Late night Supermarket Shopping in Moscow

Night time congestion on Moscow's famous ring road

by muddywellies on June 28, 2009

in Life

The weekly supermarket food shop is a necessity in any urban environment -  we all do it.  Some, like myself, try to avoid it as often as we’re allowed to by our ‘other half’.  Typically, mine prefers to shop at her own pace, checking labels on items which are new to her without feeling under any obligation to speed on and possibly miss something. While I on the other hand, will happily go food shopping – but at my pace – provided there’s a shopping list! In my defence, I would add that on more occasions than I care to remember, my ‘impulse’ food purchase has resulted in multiple stock items in the cupboard on my return!

Our local supermarket is located 10 miles away and the weekly food shop can typically take around 2½ hours in total on a Saturday before lunch, and I reckon our example is fairly typical across the UK and Europe.

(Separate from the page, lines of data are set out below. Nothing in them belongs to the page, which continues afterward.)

/-- BUS_OFF_RECOVERY_DONE (R321). -/
def doBusOffRecoveryDone (x : LaneId) (s : State) : State :=
  if (s.lane x).can.errState = 2 then
    let s := s.upd x (fun l => { (l.put 0x440601 0).put 0x440602 0 with can := { l.can with errState := 0 } })
    (s.lower (.lane x) 72).lower (.lane x) 73
  else s

/-- IDENTIFIER_COLLISION (R323): a buffer's count has reached 3. -/
def doIdentifierCollision (x : LaneId) (t : Fin 32) (time : BitVec 64) (s : State) : State :=
  let l := s.lane x
  if !l.ready || l.collisions t.val < 3 then s
  else
    let c := l.get (txKey t.val 1)
    let s := s.upd x (fun l =>
      let l := (l.setCollisions t.val 0).put 0x440500 (withBit (l.get 0x440500) 8 true)
      let l := (l.put 0x440A01 t.val).put 0x440A02 (frameWord (bitAt c 28) (bitAt c 27) (l.get (txKey t.val 2)))
      (l.put 0x440A03 time.toNat).inc 0x440A04)
    s.raiseLane x 74

/-! ### The meanings -/

def execBitTimingWrite (acc : Acc) (dataPhase : Bool) (v : BitVec 32) (s : State) (busyA busyB : Bool := false) : Out :=
  .next (s.through acc (doBitTimingWrite acc dataPhase v (onLines busyA busyB) s))
def execIntegrationDone (x : LaneId) (s : State) : Out := .next (doIntegrationDone x s)
def execCanFrameReceived (x : LaneId) (f : CanFrame) (time : BitVec 64) (s : State) : Out :=
  .next (doCanFrameReceived x f time s)
def execTransmitCommit (acc : Acc) (t : Fin 32) (s : State) : Out := .next (s.through acc (doTransmitCommit acc t s))
def execSlotStart (x : LaneId) (col : Fin 8) (s : State) : Out := .next (doSlotStart x col s)
def execCanFrameComplete (x : LaneId) (t : Fin 32) (time : BitVec 64) (s : State) : Out :=
  .next (doCanFrameComplete x t time s)
def execCanFrameLate (x : LaneId) (t : Fin 32) (s : State) : Out := .next (doCanFrameLate x t s)
def execPatternApply (acc : Acc) (v : Byte) (s : State) : Out := .next (s.through acc (doPatternApply acc v s))
def execPatternSwitch (x : LaneId) (s : State) : Out := .next (doPatternSwitch x s)
def execErrorPassive (x : LaneId) (s : State) : Out := .next (doErrorPassive x s)
def execBusOff (x : LaneId) (s : State) : Out := .next (doBusOff x s)
def execBusOffRecoveryDone (x : LaneId) (s : State) : Out := .next (doBusOffRecoveryDone x s)
def execIdentifierCollision (x : LaneId) (t : Fin 32) (time : BitVec 64) (s : State) : Out :=
  .next (doIdentifierCollision x t time s)
def execListenOnlyChange (x : LaneId) (s : State) : Out := .next (doListenOnlyChange x s)
def execPatternEnable (acc : Acc) (v : Byte) (s : State) (sending : OnCarBus := ⟨none, none⟩) : Out :=
  .next (s.through acc (doPatternEnable acc v sending s))
def execGatewayRuleEnable (acc : Acc) (g : Fin 64) (v : Byte) (s : State) : Out :=
  .next (s.through acc (doGatewayRuleEnable acc g v s))
def execCanError (x : LaneId) (t : Option (Fin 32)) (kind : CanErr) (inData : Bool) (more : BitVec 16) (spared : Bool)
    (s : State) : Out := .next (doCanError x t kind inData more spared s)
def execArbitrationLost (x : LaneId) (t : Fin 32) (s : State) : Out := .next (doArbitrationLost x t s)

end Sys2Proof.Machine
end

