/-- R391: what arrives for a window's transaction after its end with "no response" (log 38: DEDUCED). -/
def State.lateData (s : State) (n : Nat) (m : MsgFrame) : State :=
  let here (e : Nat × Option Nat) : Bool := decide (e.1 = m.transaction.toNat)
  match (s.win n).expired.find? here with
  | none => s
  | some (t, taken) =>
    if n < 16 ∧ taken.all (fun q => newer16 m.seq.toNat q) then
      (s.updWin n (fun v => { v with
        expired := (t, some m.seq.toNat) :: v.expired.filter (fun e => !here e) })).minc (winKey n 16)
    else s

/-- What a response or an acknowledge does at the requester. -/
def State.toSession (s : State) (x : LaneId) (m : MsgFrame) : State :=
  let n := m.session.toNat
  if !s.reachesSession x ∨ 128 ≤ n ∨ !msgOk m then s
  else if s.answers (s.session n) m then
    if m.kind = 2 then s.responseTo n m else s.ackTo n m
  else s.lateData n m

/-- A frame whose kind, p or data is wrong is discarded and counted in entry 39F0h:07h (R250). -/
def State.discardMsg (s : State) (x : LaneId) : State := if (s.lane x).ready then s.inc x 0x39F007 else s

/-- MESSAGE_RESPONSE (R254): a response, or an acknowledge of a write, reaches a requester lane. -/
def doMessageResponse (x : LaneId) (m : MsgFrame) (s : State) : State :=
  if !msgOk m then s.discardMsg x
  else if m.kind = 2 ∨ (m.kind = 3 ∧ isWriteOp m.op.toNat = true) then s.toSession x m
  else s

/-! ### Timeouts (R260) -/

/-- The retry count of a session: a window's own for sessions 0 to 15 (R391). -/
def State.retries (s : State) (n : Nat) : Nat :=
  if n < 16 then s.mget (winKey n 11) else s.get (s.holder.getD .A) (sesKey n 10)

/-- SESSION_TIMEOUT (R260): a retry from the last acknowledged offset, or the end with "no response". -/
def doSessionTimeout (n : Fin 128) (s : State) : State :=
  let k := s.session n.val
  if !k.isOpen then s
  else if k.attempt < s.retries n.val then
    let s := s.putNode (sesKey n.val 15) (countUp (sesKey n.val 15) (s.get (s.holder.getD .A) (sesKey n.val 15)))
    (s.updSession n.val (fun k => { k with attempt := k.attempt + 1 })).trySend n.val
  else s.noResponse n.val

def execSessionStart (acc : Acc) (n : Fin 128) (v : Byte) (s : State) : Out := .next (s.through acc (doSessionStart acc n v s))
def execMessageResponse (x : LaneId) (m : MsgFrame) (s : State) : Out := .next (doMessageResponse x m s)
def execSessionTimeout (n : Fin 128) (s : State) : Out := .next (doSessionTimeout n s)

end Sys2Proof.Machine
end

But even our worst supermarket nightmare pales to nothing when compared to the late night food shopping experience of Kostya and Irenie in Moscow.

The couple live in what’s known as the North East District of the city with their two boys, some 30 kms from the centre and about 9kms from the Moscow orbital ring road or MKAD which they must cross to reach the biggest and most popular supermarket offering everything under one roof at the best prices.

The MKAD has got to be seen and experienced. It’s vast! Even with a diameter of 102 kilometres it’s not even on the perimeter of the city like London’s M25. The MKAD was built with 6 traffic lanes in each direction and was originally considered to be more than enough for the city’s needs. But that was before the authorities discovered the city gains half a million additional vehicles each and every year. The extra vehicles have to go somewhere. And when you see 8 lanes of traffic squeezed in to those six lanes you know the answer. Inevitably clashes are a foregone conclusion, one that’s exacerbated by the Russian requirement that all drivers and their vehicles involved in an accident must remain in position until a police officer ‘writes up’ the accident. Quite how a police vehicle reaches any accident scene through 8 lanes of congested traffic on a six-lane highway remains a mystery……

Anyway, Kostya and Irenie’s local supermarket is called the ‘Metro’. It’s just 15kms from their apartment which makes it about 30 minutes journey time when the traffic flow is much lighter – normally after 11pm. After commuting home they find it’s much easier and quicker to delay going shopping until after 11pm to avoid the horrendous MKAD congestion. Last December (the 28th to be exact) with the New Year festivities approaching, they once again delayed their shopping trip until after 11pm to save time, and after spending an hour of shopping arrived with their loaded trolley at one of the 45 cash tills at half-past midnight. Everything was going smoothly.

They then waited in line for an hour without reaching their till. There saw no point in switching to a faster line because there wasn’t one, every till had a similar backlog.

At 2am, they had already waited 1½ hours in line, when they received a call from the boys who were now wondering were they had got to. Had they been in accident on the MKAD? “No” – they were in line queueing for the till!

The couple didn’t abandon the trolley and leave everything behind because they felt they had already invested enough time getting there, filling the trolley up and anyway there was no other place quite as big, or as cheap with everything under one roof as the Metro that was still open and within easy reach. They were stuck with their choice.

By 3am, after 2½ hours waiting in line for the till the hungry boys rang once again and this time were told to go to bed! Mum and Dad would return as soon as they could. Meanwhile, all around the couple shoppers were sprawled across their own trolleys in a vain attempt to snatch some sleep as best they could. Some people even began celebrating the forthcoming holidays with festivities of their own by drinking and sharing their shopping with others around them and simply arriving at the tills with empty half-empty bottles and empty boxes of chocolates.

At just after 4.00 am Kostya and Irenie arrived at their till and by 5.00 am they were back home putting the key in the door. Irenie went straight to bed after unpacking the shopping. Kostya didn’t bother, he had to be up for the 6.30 am commuter train back to the city to go to work! They haven’t returned to the Metro since.